All that would be laughable hype - if the music and playing weren't so good.

My first reaction to the concept underlying this disc was rather negative - attributing to these composers' gender, and to "the hidden policy [of the Soviet regime] of suppression toward women in any profession, including music", the fact that "unlike many of their male counterparts, these women tried to sever their connections with Soviet ideologies and have chosen a radically different way of expressing themselves in music". As if these ladies had been the only original composers voices during the Soviet era! Not very kind to Schnittke, Denisov, Smirnov (who happens to be madame Firsova's husband in civilian life) and others... But after all, it is true that, in the older generation, Ustvolskaya (born 1919) and Gubaidulina (born 1931) both developed a strikingly personal voice and compositional styles of radical originality, while so many male composers were content to remain in a safe, Soviet sanctioned academism. So maybe it had something to do with gender after all, and having to overcome occult hurdles placed against it. The extraordinary enigma remains that the Soviet system could, if not produce and nurture (Ustvolskaya lived in near complete seclusion for a good part of her life, was neither published nor performed for twenty years), at least harbor and not stifle the hatching of such original voices - and maybe having to develop against the system did contribute to produce and nurture such originality.

Sofia Gubaidulina is the better known of these composers.
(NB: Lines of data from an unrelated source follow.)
/-! ### advanceHead -/

@[simp] theorem advanceHead_storage : (advanceHead s).storage = s.storage := rfl
@[simp] theorem advanceHead_head : (advanceHead s).head = adv s.params s.head := rfl
@[simp] theorem advanceHead_tail : (advanceHead s).tail = s.tail := rfl
@[simp] theorem advanceHead_overflowFlag : (advanceHead s).overflowFlag = s.overflowFlag := rfl
@[simp] theorem advanceHead_autoModeFlag : (advanceHead s).autoModeFlag = s.autoModeFlag := rfl
@[simp] theorem advanceHead_lastReceivedByte : (advanceHead s).lastReceivedByte = s.lastReceivedByte := rfl
@[simp] theorem advanceHead_ie : (advanceHead s).ie = s.ie := rfl
@[simp] theorem advanceHead_level : (advanceHead s).level = s.level := rfl
@[simp] theorem advanceHead_pend : (advanceHead s).pend = s.pend := rfl
@[simp] theorem advanceHead_txIrqArmed : (advanceHead s).txIrqArmed = s.txIrqArmed := rfl
@[simp] theorem advanceHead_toggleEvt : (advanceHead s).toggleEvt = s.toggleEvt := rfl
@[simp] theorem advanceHead_triggerEvt : (advanceHead s).triggerEvt = s.triggerEvt := rfl
@[simp] theorem advanceHead_fgPhase : (advanceHead s).fgPhase = s.fgPhase := rfl
@[simp] theorem advanceHead_modeSnap : (advanceHead s).modeSnap = s.modeSnap := rfl
@[simp] theorem advanceHead_trigSnap : (advanceHead s).trigSnap = s.trigSnap := rfl
@[simp] theorem advanceHead_popped : (advanceHead s).popped = s.popped := rfl
@[simp] theorem advanceHead_snap : (advanceHead s).snap = s.snap := rfl
@[simp] theorem advanceHead_res : (advanceHead s).res = s.res := rfl
@[simp] theorem advanceHead_devTrace : (advanceHead s).devTrace = s.devTrace := rfl
@[simp] theorem advanceHead_params : (advanceHead s).params = s.params := rfl
@[simp] theorem advanceHead_resets : (advanceHead s).resets = s.resets := rfl
@[simp] theorem advanceHead_schedule : (advanceHead s).schedule = s.schedule := rfl

/-! ### advanceTail -/

@[simp] theorem advanceTail_storage : (advanceTail s).storage = s.storage := rfl
@[simp] theorem advanceTail_head : (advanceTail s).head = s.head := rfl
@[simp] theorem advanceTail_tail : (advanceTail s).tail = adv s.params s.tail := rfl
@[simp] theorem advanceTail_overflowFlag : (advanceTail s).overflowFlag = s.overflowFlag := rfl
@[simp] theorem advanceTail_autoModeFlag : (advanceTail s).autoModeFlag = s.autoModeFlag := rfl
@[simp] theorem advanceTail_lastReceivedByte : (advanceTail s).lastReceivedByte = s.lastReceivedByte := rfl
@[simp] theorem advanceTail_ie : (advanceTail s).ie = s.ie := rfl
@[simp] theorem advanceTail_level : (advanceTail s).level = s.level := rfl
@[simp] theorem advanceTail_pend : (advanceTail s).pend = s.pend := rfl
@[simp] theorem advanceTail_txIrqArmed : (advanceTail s).txIrqArmed = s.txIrqArmed := rfl
@[simp] theorem advanceTail_toggleEvt : (advanceTail s).toggleEvt = s.toggleEvt := rfl
@[simp] theorem advanceTail_triggerEvt : (advanceTail s).triggerEvt = s.triggerEvt := rfl
@[simp] theorem advanceTail_fgPhase : (advanceTail s).fgPhase = s.fgPhase := rfl
@[simp] theorem advanceTail_modeSnap : (advanceTail s).modeSnap = s.modeSnap := rfl
@[simp] theorem advanceTail_trigSnap : (advanceTail s).trigSnap = s.trigSnap := rfl
@[simp] theorem advanceTail_popped : (advanceTail s).popped = s.popped := rfl
@[simp] theorem advanceTail_snap : (advanceTail s).snap = s.snap := rfl
@[simp] theorem advanceTail_res : (advanceTail s).res = s.res := rfl
@[simp] theorem advanceTail_devTrace : (advanceTail s).devTrace = s.devTrace := rfl
@[simp] theorem advanceTail_params : (advanceTail s).params = s.params := rfl
@[simp] theorem advanceTail_resets : (advanceTail s).resets = s.resets := rfl
@[simp] theorem advanceTail_schedule : (advanceTail s).schedule = s.schedule := rfl

/-! ### setPend -/

@[simp] theorem setPend_storage (c : Cause) (v : Bool) : (setPend c v s).storage = s.storage := rfl
@[simp] theorem setPend_head (c : Cause) (v : Bool) : (setPend c v s).head = s.head := rfl
@[simp] theorem setPend_tail (c : Cause) (v : Bool) : (setPend c v s).tail = s.tail := rfl
@[simp] theorem setPend_overflowFlag (c : Cause) (v : Bool) : (setPend c v s).overflowFlag = s.overflowFlag := rfl
@[simp] theorem setPend_autoModeFlag (c : Cause) (v : Bool) : (setPend c v s).autoModeFlag = s.autoModeFlag := rfl
@[simp] theorem setPend_lastReceivedByte (c : Cause) (v : Bool) : (setPend c v s).lastReceivedByte = s.lastReceivedByte := rfl
@[simp] theorem setPend_ie (c : Cause) (v : Bool) : (setPend c v s).ie = s.ie := rfl
@[simp] theorem setPend_level (c : Cause) (v : Bool) : (setPend c v s).level = s.level := rfl
@[simp] theorem setPend_pend (c : Cause) (v : Bool) : (setPend c v s).pend = s.pend.set v c := rfl
@[simp] theorem setPend_txIrqArmed (c : Cause) (v : Bool) : (setPend c v s).txIrqArmed = s.txIrqArmed := rfl
@[simp] theorem setPend_toggleEvt (c : Cause) (v : Bool) : (setPend c v s).toggleEvt = s.toggleEvt := rfl
@[simp] theorem setPend_triggerEvt (c : Cause) (v : Bool) : (setPend c v s).triggerEvt = s.triggerEvt := rfl
@[simp] theorem setPend_fgPhase (c : Cause) (v : Bool) : (setPend c v s).fgPhase = s.fgPhase := rfl
@[simp] theorem setPend_modeSnap (c : Cause) (v : Bool) : (setPend c v s).modeSnap = s.modeSnap := rfl
@[simp] theorem setPend_trigSnap (c : Cause) (v : Bool) : (setPend c v s).trigSnap = s.trigSnap := rfl
@[simp] theorem setPend_popped (c : Cause) (v : Bool) : (setPend c v s).popped = s.popped := rfl
@[simp] theorem setPend_snap (c : Cause) (v : Bool) : (setPend c v s).snap = s.snap := rfl
@[simp] theorem setPend_res (c : Cause) (v : Bool) : (setPend c v s).res = s.res := rfl
@[simp] theorem setPend_devTrace (c : Cause) (v : Bool) : (setPend c v s).devTrace = s.devTrace := rfl
@[simp] theorem setPend_params (c : Cause) (v : Bool) : (setPend c v s).params = s.params := rfl
@[simp] theorem setPend_resets (c : Cause) (v : Bool) : (setPend c v s).resets = s.resets := rfl
@[simp] theorem setPend_schedule (c : Cause) (v : Bool) : (setPend c v s).schedule = s.schedule := rfl

/-! ### record -/

@[simp] theorem record_storage (call : DevCall) : (record call s).storage = s.storage := rfl
@[simp] theorem record_head (call : DevCall) : (record call s).head = s.head := rfl
@[simp] theorem record_tail (call : DevCall) : (record call s).tail = s.tail := rfl
@[simp] theorem record_overflowFlag (call : DevCall) : (record call s).overflowFlag = s.overflowFlag := rfl
@[simp] theorem record_autoModeFlag (call : DevCall) : (record call s).autoModeFlag = s.autoModeFlag := rfl
@[simp] theorem record_lastReceivedByte (call : DevCall) : (record call s).lastReceivedByte = s.lastReceivedByte := rfl
@[simp] theorem record_ie (call : DevCall) : (record call s).ie = s.ie := rfl
@[simp] theorem record_level (call : DevCall) : (record call s).level = s.level := rfl
@[simp] theorem record_pend (call : DevCall) : (record call s).pend = s.pend := rfl
@[simp] theorem record_txIrqArmed (call : DevCall) : (record call s).txIrqArmed = s.txIrqArmed := rfl
@[simp] theorem record_toggleEvt (call : DevCall) : (record call s).toggleEvt = s.toggleEvt := rfl
@[simp] theorem record_triggerEvt (call : DevCall) : (record call s).triggerEvt = s.triggerEvt := rfl
@[simp] theorem record_fgPhase (call : DevCall) : (record call s).fgPhase = s.fgPhase := rfl
@[simp] theorem record_modeSnap (call : DevCall) : (record call s).modeSnap = s.modeSnap := rfl
@[simp] theorem record_trigSnap (call : DevCall) : (record call s).trigSnap = s.trigSnap := rfl
@[simp] theorem record_popped (call : DevCall) : (record call s).popped = s.popped := rfl
@[simp] theorem record_snap (call : DevCall) : (record call s).snap = s.snap := rfl
@[simp] theorem record_res (call : DevCall) : (record call s).res = s.res := rfl
@[simp] theorem record_devTrace (call : DevCall) : (record call s).devTrace = s.devTrace ++ [call] := rfl
@[simp] theorem record_params (call : DevCall) : (record call s).params = s.params := rfl
@[simp] theorem record_resets (call : DevCall) : (record call s).resets = s.resets := rfl
@[simp] theorem record_schedule (call : DevCall) : (record call s).schedule = s.schedule := rfl

/-! ### receiveByte -/

@[simp] theorem receiveByte_storage (d : Byte) : (receiveByte d s).storage = s.storage := rfl
@[simp] theorem receiveByte_head (d : Byte) : (receiveByte d s).head = s.head := rfl
@[simp] theorem receiveByte_tail (d : Byte) : (receiveByte d s).tail = s.tail := rfl
@[simp] theorem receiveByte_overflowFlag (d : Byte) : (receiveByte d s).overflowFlag = s.overflowFlag := rfl
@[simp] theorem receiveByte_autoModeFlag (d : Byte) : (receiveByte d s).autoModeFlag = s.autoModeFlag := rfl
@[simp] theorem receiveByte_lastReceivedByte (d : Byte) : (receiveByte d s).lastReceivedByte = s.lastReceivedByte := rfl
@[simp] theorem receiveByte_ie (d : Byte) : (receiveByte d s).ie = s.ie := rfl
@[simp] theorem receiveByte_level (d : Byte) : (receiveByte d s).level = s.level := rfl
@[simp] theorem receiveByte_pend (d : Byte) : (receiveByte d s).pend = s.pend.set false .br := rfl
@[simp] theorem receiveByte_txIrqArmed (d : Byte) : (receiveByte d s).txIrqArmed = s.txIrqArmed := rfl
@[simp] theorem receiveByte_toggleEvt (d : Byte) : (receiveByte d s).toggleEvt = s.toggleEvt := rfl
@[simp] theorem receiveByte_triggerEvt (d : Byte) : (receiveByte d s).triggerEvt = s.triggerEvt := rfl
@[simp] theorem receiveByte_fgPhase (d : Byte) : (receiveByte d s).fgPhase = s.fgPhase := rfl
@[simp] theorem receiveByte_modeSnap (d : Byte) : (receiveByte d s).modeSnap = s.modeSnap := rfl
@[simp] theorem receiveByte_trigSnap (d : Byte) : (receiveByte d s).trigSnap = s.trigSnap := rfl
@[simp] theorem receiveByte_popped (d : Byte) : (receiveByte d s).popped = s.popped := rfl
@[simp] theorem receiveByte_snap (d : Byte) : (receiveByte d s).snap = s.snap := rfl
@[simp] theorem receiveByte_res (d : Byte) : (receiveByte d s).res = s.res := rfl
@[simp] theorem receiveByte_devTrace (d : Byte) : (receiveByte d s).devTrace = s.devTrace ++ [.rx d] := rfl
@[simp] theorem receiveByte_params (d : Byte) : (receiveByte d s).params = s.params := rfl
@[simp] theorem receiveByte_resets (d : Byte) : (receiveByte d s).resets = s.resets := rfl
@[simp] theorem receiveByte_schedule (d : Byte) : (receiveByte d s).schedule = s.schedule := rfl
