/-- Format Z: every opcode but those of formats B, C, K requires a zero operand. -/
theorem answerFits_formatZ {i : Instr} (hop : (opcodeOf w).toNat = i.opcode.toNat) (hd : i.operand = 0)
    (hz : i.opcode ≠ 0x10 ∧ i.opcode ≠ 0x21 ∧ i.opcode ≠ 0x20 ∧ i.opcode ≠ 0x40) :
    AnswerFits w (formatZ (operandOf w) i) := by
  have hop := BitVec.eq_of_toNat_eq hop
  unfold formatZ
  split
  case isTrue h => exact ⟨hop, h.trans hd.symm⟩
  case isFalse h =>
    obtain ⟨h10, h21, h20, h40⟩ := hop ▸ hz
    exact .inr (.inr (.inr ⟨h10, h21, h20, h40, h⟩))

/-- The must-be-zero bits of formats C and K: those above bit `k` are zero when the operand is below `2 ^ k`. -/
theorem high_bits_eq_zero_iff (d : Byte) {k l : Nat} (hkl : k + l = 8) : d.extractLsb' k l = 0 ↔ d.toNat < 2 ^ k := by
  have hdiv : d.toNat / 2 ^ k < 2 ^ l := by
    rw [Nat.div_lt_iff_lt_mul (Nat.two_pow_pos k), ← Nat.pow_add, Nat.add_comm, hkl]
    exact d.isLt
  rw [← BitVec.toNat_inj, BitVec.extractLsb'_toNat, Nat.shiftRight_eq_div_pow, Nat.mod_eq_of_lt hdiv]
  exact Nat.div_eq_zero_iff_lt (Nat.two_pow_pos k)

/-- The bits below `k` are then the whole operand. -/
theorem setWidth_low_bits {d : Byte} {k : Nat} (h : d.toNat < 2 ^ k) : (d.extractLsb' 0 k).setWidth 8 = d := by
  apply BitVec.eq_of_toNat_eq
  rw [BitVec.toNat_setWidth, BitVec.extractLsb'_toNat, Nat.shiftRight_zero, Nat.mod_eq_of_lt h, Nat.mod_eq_of_lt d.isLt]

/-- Formats C and K: the operand's `k` low bits name the operation, and those above must be zero. -/
theorem answerFits_lowBits {i : Instr} {k l : Nat} (hkl : k + l = 8) (hop : (opcodeOf w).toNat = i.opcode.toNat)
    (hd : i.operand = ((operandOf w).extractLsb' 0 k).setWidth 8)
    (hbad : opcodeOf w = i.opcode → 2 ^ k ≤ (operandOf w).toNat → ListedIllegal (opcodeOf w) (operandOf w)) :
    AnswerFits w (if (operandOf w).extractLsb' k l = 0 then .ok i else .error .operandNotZero) := by
  have hop := BitVec.eq_of_toNat_eq hop
  have hbits := high_bits_eq_zero_iff (operandOf w) hkl
  split
  case isTrue h => exact ⟨hop, (hd.trans (setWidth_low_bits (hbits.mp h))).symm⟩
  case isFalse h => exact hbad hop (not_lt.mp fun hlt => h (hbits.mpr hlt))

theorem answerFits_formatC (hop : (opcodeOf w).toNat = 0x20) : AnswerFits w (formatC (operandOf w) .irq) :=
  answerFits_lowBits rfl hop (by rw [Instr.operand, code_causeOfCode]) fun h20 h4 => .inr (.inl ⟨h20, h4⟩)

theorem answerFits_formatK (hop : (opcodeOf w).toNat = 0x40) : AnswerFits w (formatK (operandOf w) .key) :=
  answerFits_lowBits rfl hop (by rw [Instr.operand, id_keyOfId]) fun h40 h2 => .inr (.inr (.inl ⟨h40, h2⟩))

end

/-- All that the decoder can answer, opcode by opcode: formats B, C, K, no opcode of the map, and format Z. -/
theorem decode_fits (w : Word) : AnswerFits w (decode w) := by
  unfold decode
  split
  case h_1 hop | h_7 hop => exact ⟨BitVec.eq_of_toNat_eq hop, rfl⟩
  case h_6 hop => exact answerFits_formatC hop
  case h_12 hop => exact answerFits_formatK hop
  case h_20 =>
    simp only [imp_false] at *
    exact .inl (by omega)
  all_goals exact answerFits_formatZ ‹_› rfl (by decide)

/-! ## The decoder at the opcodes of formats B, C, K -/

section
variable {w : Word}

theorem decode_push (hop : opcodeOf w = 0x10) : decode w = .ok (.push (operandOf w)) := by
  rw [decode, hop]
  rfl

theorem decode_rxi (hop : opcodeOf w = 0x21) : decode w = .ok (.rxi (operandOf w)) := by
  rw [decode, hop]
  rfl

theorem decode_irq (hop : opcodeOf w = 0x20) (hz : (operandOf w).extractLsb' 2 6 = 0) :
    decode w = .ok (.irq (causeOfCode ((operandOf w).extractLsb' 0 2))) := by
  rw [decode, hop]
  exact if_pos hz

theorem decode_key (hop : opcodeOf w = 0x40) (hz : (operandOf w).extractLsb' 1 7 = 0) :
    decode w = .ok (.key (keyOfId ((operandOf w).extractLsb' 0 1))) := by
  rw [decode, hop]
  exact if_pos hz

end

/-! ## Decode and encode -/

theorem encode_of_decode {w : Word} {i : Instr} (h : decode w = .ok i) : encode i = w := by
  have hfits := decode_fits w
  rw [h] at hfits
  obtain ⟨hop, hd⟩ := hfits
  rw [encode, ← hop, ← hd, wordOf_opcodeOf_operandOf]

/-- No operation's two bytes are those of a listed illegal word. -/
theorem not_listedIllegal_encoded (i : Instr) : ¬ ListedIllegal i.opcode i.operand := by
  cases i with
  | push d | rxi d => simp [ListedIllegal, Instr.opcode]
  | irq c => cases c <;> simp [ListedIllegal, Instr.opcode, Instr.operand, Cause.code]
  | key k => cases k <;> simp [ListedIllegal, Instr.opcode, Instr.operand, Key.id]
  | _ => simp [ListedIllegal, Instr.opcode, Instr.operand]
With Schnittke and Denisov she was part of the Triumvirat of cutting edge composers who emerged at the end of the 70s, defying the stultified Soviet academism. It is not so much with the massive, stark and virtuosic 1962 Chaconne, Imposing as it may be with its anguished, agitated Shostakovichian fugue, that she is at her most personal and original, as with her 1985 Sonata, a masterpiece of original invention, full of wild Boogie-Woogies and mesmerizing coloristic effects produced by unusual playing techniques. This is as inventive and haunting in its sonic invention as the piano music of Crumb or Nancarrow.

Galina Ustvolskaya is now well represented on CD. A pupil of Shostakovich who recognized her genius, defended her against the Party cronies and even acknowledged her influence upon some of his works, she was re-discovered in the 90s and died a few months ago. Though her output was very small (21 opuses), she wrote music like no one else in the Western, classical music tradition, and both her sonatas (the 2nd from 1949 and 6th from 1988) are fine examples: their terse and lean textures (as in the 2nd sonata's first movement) recall Shostakovitch at his most austere - the piano quintet, the prelude and fugues, the violin and viola sonatas -, while the extremes of dynamics, the doggedly forward-moving ostinato figures with their relentlessly, violently and angrily pounding chords bring to mind Boulez' 1975 "Rituel" and attain devastating intensity.

In her "Hymn to Spring ", Firsova (born 1950) runs flurry of notes, sometimes reminiscent of the music for player piano of Conlon Nancarrow, over a bass chorale, the effect of which also brings to mind some of Messiaen's bird music in Vingt Regards sur l'Enfant Jesus. Both Langer's "Reflection" and Firsova's "Elegy" share a mysterious and enigmatic language, maintained in hushed dynamics with occasional and fugitive outbursts of violence and with, in the case of Langer, the memory of a Bach prelude emerging from the hazy halo of the piano harmonies.

Génia plays with fluency, conviction, the required blend of subtlety and power. She is entirely up to the daunting demands and challenges, both technical and musical, of these works.